Filter the records below for the word "Bool". Copy each line that holds it.

■ ■ ■

-- ==== Sys2Proof/Config.lean ====
section
/-! DEFINITION. The parameters of rule R8, and the values the spec leaves free. -/

namespace Sys2Proof

/-- The parameters a model takes as arguments (R8; `93_implementation_defined.md` U9, U10, U11).
They stand in `State.cfg`, so that every statement over all states holds for every value of them;
no step changes them (log 1). -/
structure Config where
  /-- `FB_W`: grid width in cells. -/
  fbW : Nat
  /-- `FB_H`: grid height in cells. -/
  fbH : Nat
  /-- `BASE`: host byte address of the register window. -/
  base : Nat
  /-- What the platform bus does with a host access still held when `RST` comes (R213, U9):
  `true` it retries the access after reset, `false` it aborts it (log 12). -/
  heldRetried : Bool
  deriving DecidableEq, Repr

/-- The legal parameters (R8): each side of the grid 1 to 255, `BASE` a multiple of 256. -/
def Config.legal (cfg : Config) : Bool :=
  decide (1 ≤ cfg.fbW) && decide (cfg.fbW ≤ 255) && decide (1 ≤ cfg.fbH) && decide (cfg.fbH ≤ 255)
    && decide (cfg.base % 256 = 0)

/-- The number of cells, `FB_W * FB_H` (R20). -/
def Config.cells (cfg : Config) : Nat := cfg.fbW * cfg.fbH

/-- The reference configuration, 32 by 16 (R8).
DESIGN CHOICE (log 1, log 12): `BASE` is OPEN and stands at 0; a held access is aborted at reset. -/
def Config.reference : Config := { fbW := 32, fbH := 16, base := 0, heldRetried := false }

/-- The contents of cell `i` after the `draw`-th assertion of `RST`: unspecified (R40, R211, U1).
A FREE VALUE (log 3): nothing constrains it. -/
opaque Config.unspecifiedCell (draw i : Nat) : Color

end Sys2Proof
end

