/-! ### The register window -/

/-- R24: `ID`, at offset 0x00, is `MAGIC` 0xFB00 over `FB_H` over `FB_W`, in every state; it is never
held; 0xFB00_1020 for the reference configuration. -/
def Obligations.IdHoldsMagicAndGridSize : Prop :=
  (∀ s : State, s.cfg.legal = true →
    (readReg s .id).extractLsb' 16 16 = 0xFB00#16 ∧
    ((readReg s .id).extractLsb' 8 8).toNat = s.cfg.fbH ∧
    ((readReg s .id).extractLsb' 0 8).toNat = s.cfg.fbW ∧
    readData s s.cfg.base .word = readReg s .id ∧ neverHeld s.cfg (.read s.cfg.base .word) = true) ∧
  idWord Config.reference = 0xFB001020

/-- R23 to R32: what a 32-bit aligned read at each offset of the window returns. -/
def Obligations.ReadsFollowTheRegisterMap : Prop :=
  ∀ (s : State) (k : Nat), k ≤ 0xFF →
    readData s (s.cfg.base + k) .word =
      if k = 0x00 then idWord s.cfg
      else if k = 0x04 then (if s.busy then 1 else 0)
      else if k = 0x08 then 0
      else if k = 0x0C then s.arg0
      else if k = 0x10 then s.arg1
      else if k = 0x14 then s.pixdata
      else if k = 0x18 then s.plotcnt
      else if k = 0x1C then s.wrcnt
      else 0

/-- R56: no read has a side effect; a completed read hands its value to the host and changes nothing
else. -/
def Obligations.ReadsHaveNoSideEffect : Prop :=
  ∀ (s : State) (addr : Nat) (width : AccessWidth),
    complete (.read addr width) s = { s with reads := s.reads ++ [readData s addr width] }

/-- R23, R27, R28, R32, R56: what a 32-bit write at each offset of the window does: `CMD` starts the
command with the latch of R38 and sets `BUSY`, `ARG0` and `ARG1` keep the word whole, and every other
offset ignores it. -/
def Obligations.WritesFollowTheRegisterMap : Prop :=
  ∀ (s : State) (k : Nat) (w : Word), k ≤ 0xFF →
    complete (.write (s.cfg.base + k) .word w) s =
      if k = 0x08 then
        { s with
          latch := { op := w.extractLsb' 0 4, color := w.extractLsb' 8 2, arg0 := s.arg0, arg1 := s.arg1 }
          busy := true, eng := .running, work := { s.work with cursor := 0 } }
      else if k = 0x0C then { s with arg0 := w }
      else if k = 0x10 then { s with arg1 := w }
      else s

/-- R53, R54: a narrow or misaligned access completes without effect; as a read it returns 0. -/
def Obligations.NarrowOrMisalignedHasNoEffect : Prop :=
  ∀ (s : State) (k : Nat) (width : AccessWidth) (w : Word), k ≤ 0xFF →
    width ≠ .word ∨ k % 4 ≠ 0 →
    complete (.write (s.cfg.base + k) width w) s = s ∧
    complete (.read (s.cfg.base + k) width) s = { s with reads := s.reads ++ [0] }

/-- R60, R61: the accesses that are never held are the 32-bit reads of `ID` and `STATUS`, and no
other (that a narrow one is held is log 9's reading). -/
def Obligations.OnlyStatusAndIdReadsAreNeverHeld : Prop :=
  ∀ (cfg : Config) (k : Nat) (width : AccessWidth) (w : Word), k ≤ 0xFF →
    (neverHeld cfg (.read (cfg.base + k) width) = true ↔ width = .word ∧ (k = 0x00 ∨ k = 0x04)) ∧
    neverHeld cfg (.write (cfg.base + k) width w) = false

/-- R60 (taking a held access into `pending` as a host step of its own is log 7's DESIGN CHOICE; that a
narrow read at the offset of `STATUS` or `ID` is in the held class is log 9's reading): an access that
arrives while `BUSY = 1` waits without effect until `BUSY = 0`, and then completes as if it had arrived at that moment. -/
def Obligations.HeldAccessWaitsThenCompletes : Prop :=
  ∀ (s : State) (a : Access), s.cfg.legal = true → nextTurn s = .host →
    (∀ rest, s.busy = true → s.pending = none → s.program = .access a :: rest →
      inWindow s.cfg a.addr = true → neverHeld s.cfg a = false →
      step s = .next { s with program := rest, pending := some a, turns := s.turns.tail }) ∧
    (s.busy = true → s.pending = some a → step s = .next { s with turns := s.turns.tail }) ∧
    (s.busy = false → s.pending = some a →
      step s = .next (complete a { s with pending := none, turns := s.turns.tail }))

/-- R51, R61: an access that is not held completes when it is issued: any access while idle, and a
read of `STATUS` or `ID` at any time. -/
def Obligations.UnheldAccessCompletesAtOnce : Prop :=
  ∀ (s : State) (a : Access) (rest : List HostOp), s.cfg.legal = true → nextTurn s = .host →
    s.pending = none → s.program = .access a :: rest → inWindow s.cfg a.addr = true →
    s.busy = false ∨ neverHeld s.cfg a = true →
    step s = .next (complete a { s with program := rest, turns := s.turns.tail })

/-- R92, R25: `WAIT` reads `STATUS` at each of its polls, stays while `BUSY = 1`, and ends at the
first poll that sees 0. That `WAIT` is one line of the host's program and that each poll stands among
the host's reads is log 7's DESIGN CHOICE. -/
def Obligations.WaitPollsStatus : Prop :=
  ∀ (s : State) (rest : List HostOp), s.cfg.legal = true → nextTurn s = .host → s.pending = none →
    s.program = .wait :: rest →
    (s.busy = true → step s = .next { s with reads := s.reads ++ [1], turns := s.turns.tail }) ∧
    (s.busy = false →
      step s = .next { s with reads := s.reads ++ [0], program := rest, turns := s.turns.tail })

/-- Log 10 (R52 says to which addresses the FBR responds): an access outside the window faults. -/
def Obligations.AccessOutsideWindowFaults : Prop :=
  ∀ (s : State) (a : Access) (rest : List HostOp), s.cfg.legal = true → nextTurn s = .host →
    s.pending = none → s.program = .access a :: rest →
    (a.addr < s.cfg.base ∨ s.cfg.base + 0xFF < a.addr) → step s = .fault .outsideWindow

/-- R180: no command and no access in the window stops the machine: every step from legal parameters
answers a next state, unless the host is about to issue an access outside the window. -/
def Obligations.NothingFailsInsideTheWindow : Prop :=
  ∀ s : State, s.cfg.legal = true →
    (∀ a rest, s.program = .access a :: rest → inWindow s.cfg a.addr = true) →
    ∃ t : State, step s = .next t

/-- Log 11 (R8 gives the legal range): a state with parameters outside their range takes no step. -/
def Obligations.IllegalParametersAreRefused : Prop :=
  ∀ s : State,
    (s.cfg.fbW = 0 ∨ 255 < s.cfg.fbW ∨ s.cfg.fbH = 0 ∨ 255 < s.cfg.fbH ∨ s.cfg.base % 256 ≠ 0) ↔
    step s = .refused .illegalConfig

/-! ### Reset and the invariant -/

/-- R40: the registers, latch, engine and sink port at the end of reset. -/
def Obligations.ResetValues : Prop :=
  State.reset.busy = true ∧ State.reset.eng = .clearing ∧ State.reset.snk.valid = false ∧
  State.reset.arg0 = 0 ∧ State.reset.arg1 = 0 ∧ State.reset.pixdata = 0 ∧ State.reset.plotcnt = 0 ∧
  State.reset.wrcnt = 0 ∧ State.reset.latch = { op := 0, color := 0, arg0 := 0, arg1 := 0 } ∧
  readReg State.reset .id = 0xFB001020

/-- R211, R213, R165: `RST` from any state leaves the registers, the latch and `SNK_VALID` at 0, the
reset clear about to run and `BUSY = 1`; a running command is abandoned; the transfers accepted before
stand; a held access is not performed. -/
def Obligations.ResetAbandonsEverything : Prop :=
  ∀ s : State, s.cfg.legal = true → nextTurn s = .reset → ∃ t : State, step s = .next t ∧
    t.arg0 = 0 ∧ t.arg1 = 0 ∧ t.pixdata = 0 ∧ t.plotcnt = 0 ∧ t.wrcnt = 0 ∧
    t.latch = { op := 0, color := 0, arg0 := 0, arg1 := 0 } ∧ t.snk.valid = false ∧
    t.eng = .clearing ∧ t.busy = true ∧ t.trace = s.trace ∧ t.reads = s.reads ∧
    t.program = s.program ∧ t.cfg = s.cfg ∧ (t.pending = none ∨ t.pending = s.pending)

/-- R212: whatever `fb` held, the reset clear leaves every cell OFF, the engine idle and `BUSY = 0`,
and changes neither counters nor `PIXDATA` nor anything else (the working variables apart). -/
def Obligations.ResetClearTurnsAllOff : Prop :=
  ∀ s : State, s.cfg.legal = true → nextTurn s = .engine → s.eng = .clearing →
    ∃ t : State, step s = .next t ∧
      (s.fb.wf = true → ∀ x y, inRange s.cfg x y = true → t.cell x y = Color.off) ∧
      t = { s with fb := t.fb, work := t.work, eng := .idle, busy := false, turns := s.turns.tail }

/-- The invariant holds at reset. -/
def Obligations.InvariantAtReset : Prop := MachineInv State.reset

/-- R8, R20, R25, R29, R31, R38, R52, R60, R161, R163: every step from a state with the invariant
leads to one with it: the parameters stay legal; `fb` keeps its canonical form and lists grid cells
only; `BUSY` is 1 exactly while the engine is not idle; `WRCNT <= PLOTCNT`; `PIXDATA` is a colour or
the sentinel; the latched operands are `ARG0` and `ARG1`; the sink port is driven by `FLUSH` only,
with the cell under its cursor. -/
def Obligations.StepKeepsInvariant : Prop :=
  ∀ s t : State, MachineInv s → step s = .next t → MachineInv t

/-- R162, R215: a step never changes the parameters, and what the sink accepted and the host read is
only ever added to. -/
def Obligations.StepOnlyExtendsObservations : Prop :=
  ∀ s t : State, step s = .next t →
    t.cfg = s.cfg ∧ s.trace.IsPrefix t.trace ∧ s.reads.IsPrefix t.reads
end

■ ■ ■

**Response to this task:**
  heldRetried : Bool
def Config.legal (cfg : Config) : Bool :=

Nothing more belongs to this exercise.